## Work request
Only one portion of the data is to be written out: from the line bearing "f).xgswt = s.xgswt := rfl" through the line bearing "f).draws = s.draws := rfl". Write it exactly as it appears.

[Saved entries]
────────────────────────────────────────
-- ==== Sys2Proof/Laws/State.lean ====
section
/-! SUPPORT. What each update of the state does to each field: one lemma a field, true by rfl, so that no proof unfolds a
record update. -/

namespace Sys2Proof.Machine

set_option Elab.async false

/-! ## setReg -/

@[simp] theorem setReg_regs (s : State) (r : Reg) (v : Word) : (s.setReg r v).regs = s.regs.set r v := rfl
@[simp] theorem setReg_pc (s : State) (r : Reg) (v : Word) : (s.setReg r v).pc = s.pc := rfl
@[simp] theorem setReg_ccr (s : State) (r : Reg) (v : Word) : (s.setReg r v).ccr = s.ccr := rfl
@[simp] theorem setReg_xge (s : State) (r : Reg) (v : Word) : (s.setReg r v).xge = s.xge := rfl
@[simp] theorem setReg_xgfrz (s : State) (r : Reg) (v : Word) : (s.setReg r v).xgfrz = s.xgfrz := rfl
@[simp] theorem setReg_xgdbg (s : State) (r : Reg) (v : Word) : (s.setReg r v).xgdbg = s.xgdbg := rfl
@[simp] theorem setReg_xgsweif (s : State) (r : Reg) (v : Word) : (s.setReg r v).xgsweif = s.xgsweif := rfl
@[simp] theorem setReg_xgie (s : State) (r : Reg) (v : Word) : (s.setReg r v).xgie = s.xgie := rfl
@[simp] theorem setReg_xgchid (s : State) (r : Reg) (v : Word) : (s.setReg r v).xgchid = s.xgchid := rfl
@[simp] theorem setReg_xgvbr (s : State) (r : Reg) (v : Word) : (s.setReg r v).xgvbr = s.xgvbr := rfl
@[simp] theorem setReg_xgif (s : State) (r : Reg) (v : Word) : (s.setReg r v).xgif = s.xgif := rfl
@[simp] theorem setReg_xgswt (s : State) (r : Reg) (v : Word) : (s.setReg r v).xgswt = s.xgswt := rfl
@[simp] theorem setReg_sem (s : State) (r : Reg) (v : Word) : (s.setReg r v).sem = s.sem := rfl
@[simp] theorem setReg_dbgReq (s : State) (r : Reg) (v : Word) : (s.setReg r v).dbgReq = s.dbgReq := rfl
@[simp] theorem setReg_startPending (s : State) (r : Reg) (v : Word) : (s.setReg r v).startPending = s.startPending := rfl
@[simp] theorem setReg_ram (s : State) (r : Reg) (v : Word) : (s.setReg r v).ram = s.ram := rfl
@[simp] theorem setReg_ramEpoch (s : State) (r : Reg) (v : Word) : (s.setReg r v).ramEpoch = s.ramEpoch := rfl
@[simp] theorem setReg_reqLines (s : State) (r : Reg) (v : Word) : (s.setReg r v).reqLines = s.reqLines := rfl
@[simp] theorem setReg_triggerRoute (s : State) (r : Reg) (v : Word) : (s.setReg r v).triggerRoute = s.triggerRoute := rfl
@[simp] theorem setReg_freezeInput (s : State) (r : Reg) (v : Word) : (s.setReg r v).freezeInput = s.freezeInput := rfl
@[simp] theorem setReg_tagged (s : State) (r : Reg) (v : Word) : (s.setReg r v).tagged = s.tagged := rfl
@[simp] theorem setReg_env (s : State) (r : Reg) (v : Word) : (s.setReg r v).env = s.env := rfl
@[simp] theorem setReg_periph (s : State) (r : Reg) (v : Word) : (s.setReg r v).periph = s.periph := rfl
@[simp] theorem setReg_breakReqs (s : State) (r : Reg) (v : Word) : (s.setReg r v).breakReqs = s.breakReqs := rfl
@[simp] theorem setReg_hostData (s : State) (r : Reg) (v : Word) : (s.setReg r v).hostData = s.hostData := rfl
@[simp] theorem setReg_draws (s : State) (r : Reg) (v : Word) : (s.setReg r v).draws = s.draws := rfl
@[simp] theorem setReg_chip (s : State) (r : Reg) (v : Word) : (s.setReg r v).chip = s.chip := rfl

/-! ## setCcr -/

@[simp] theorem setCcr_regs (s : State) (f : CCR) : (s.setCcr f).regs = s.regs := rfl
@[simp] theorem setCcr_pc (s : State) (f : CCR) : (s.setCcr f).pc = s.pc := rfl
@[simp] theorem setCcr_ccr (s : State) (f : CCR) : (s.setCcr f).ccr = f := rfl
@[simp] theorem setCcr_xge (s : State) (f : CCR) : (s.setCcr f).xge = s.xge := rfl
@[simp] theorem setCcr_xgfrz (s : State) (f : CCR) : (s.setCcr f).xgfrz = s.xgfrz := rfl
@[simp] theorem setCcr_xgdbg (s : State) (f : CCR) : (s.setCcr f).xgdbg = s.xgdbg := rfl
@[simp] theorem setCcr_xgsweif (s : State) (f : CCR) : (s.setCcr f).xgsweif = s.xgsweif := rfl
@[simp] theorem setCcr_xgie (s : State) (f : CCR) : (s.setCcr f).xgie = s.xgie := rfl
@[simp] theorem setCcr_xgchid (s : State) (f : CCR) : (s.setCcr f).xgchid = s.xgchid := rfl
@[simp] theorem setCcr_xgvbr (s : State) (f : CCR) : (s.setCcr f).xgvbr = s.xgvbr := rfl
@[simp] theorem setCcr_xgif (s : State) (f : CCR) : (s.setCcr f).xgif = s.xgif := rfl
@[simp] theorem setCcr_xgswt (s : State) (f : CCR) : (s.setCcr f).xgswt = s.xgswt := rfl
@[simp] theorem setCcr_sem (s : State) (f : CCR) : (s.setCcr f).sem = s.sem := rfl
@[simp] theorem setCcr_dbgReq (s : State) (f : CCR) : (s.setCcr f).dbgReq = s.dbgReq := rfl
@[simp] theorem setCcr_startPending (s : State) (f : CCR) : (s.setCcr f).startPending = s.startPending := rfl
@[simp] theorem setCcr_ram (s : State) (f : CCR) : (s.setCcr f).ram = s.ram := rfl
@[simp] theorem setCcr_ramEpoch (s : State) (f : CCR) : (s.setCcr f).ramEpoch = s.ramEpoch := rfl
@[simp] theorem setCcr_reqLines (s : State) (f : CCR) : (s.setCcr f).reqLines = s.reqLines := rfl
@[simp] theorem setCcr_triggerRoute (s : State) (f : CCR) : (s.setCcr f).triggerRoute = s.triggerRoute := rfl
@[simp] theorem setCcr_freezeInput (s : State) (f : CCR) : (s.setCcr f).freezeInput = s.freezeInput := rfl
@[simp] theorem setCcr_tagged (s : State) (f : CCR) : (s.setCcr f).tagged = s.tagged := rfl
@[simp] theorem setCcr_env (s : State) (f : CCR) : (s.setCcr f).env = s.env := rfl
@[simp] theorem setCcr_periph (s : State) (f : CCR) : (s.setCcr f).periph = s.periph := rfl
@[simp] theorem setCcr_breakReqs (s : State) (f : CCR) : (s.setCcr f).breakReqs = s.breakReqs := rfl
@[simp] theorem setCcr_hostData (s : State) (f : CCR) : (s.setCcr f).hostData = s.hostData := rfl
@[simp] theorem setCcr_draws (s : State) (f : CCR) : (s.setCcr f).draws = s.draws := rfl
@[simp] theorem setCcr_chip (s : State) (f : CCR) : (s.setCcr f).chip = s.chip := rfl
────────────────────────────────────────
## Response to this task
@[simp] theorem setCcr_xgswt (s : State) (f : CCR) : (s.setCcr f).xgswt = s.xgswt := rfl
@[simp] theorem setCcr_sem (s : State) (f : CCR) : (s.setCcr f).sem = s.sem := rfl
@[simp] theorem setCcr_dbgReq (s : State) (f : CCR) : (s.setCcr f).dbgReq = s.dbgReq := rfl
@[simp] theorem setCcr_startPending (s : State) (f : CCR) : (s.setCcr f).startPending = s.startPending := rfl
@[simp] theorem setCcr_ram (s : State) (f : CCR) : (s.setCcr f).ram = s.ram := rfl
@[simp] theorem setCcr_ramEpoch (s : State) (f : CCR) : (s.setCcr f).ramEpoch = s.ramEpoch := rfl
@[simp] theorem setCcr_reqLines (s : State) (f : CCR) : (s.setCcr f).reqLines = s.reqLines := rfl
@[simp] theorem setCcr_triggerRoute (s : State) (f : CCR) : (s.setCcr f).triggerRoute = s.triggerRoute := rfl
@[simp] theorem setCcr_freezeInput (s : State) (f : CCR) : (s.setCcr f).freezeInput = s.freezeInput := rfl
@[simp] theorem setCcr_tagged (s : State) (f : CCR) : (s.setCcr f).tagged = s.tagged := rfl
@[simp] theorem setCcr_env (s : State) (f : CCR) : (s.setCcr f).env = s.env := rfl
@[simp] theorem setCcr_periph (s : State) (f : CCR) : (s.setCcr f).periph = s.periph := rfl
@[simp] theorem setCcr_breakReqs (s : State) (f : CCR) : (s.setCcr f).breakReqs = s.breakReqs := rfl
@[simp] theorem setCcr_hostData (s : State) (f : CCR) : (s.setCcr f).hostData = s.hostData := rfl
@[simp] theorem setCcr_draws (s : State) (f : CCR) : (s.setCcr f).draws = s.draws := rfl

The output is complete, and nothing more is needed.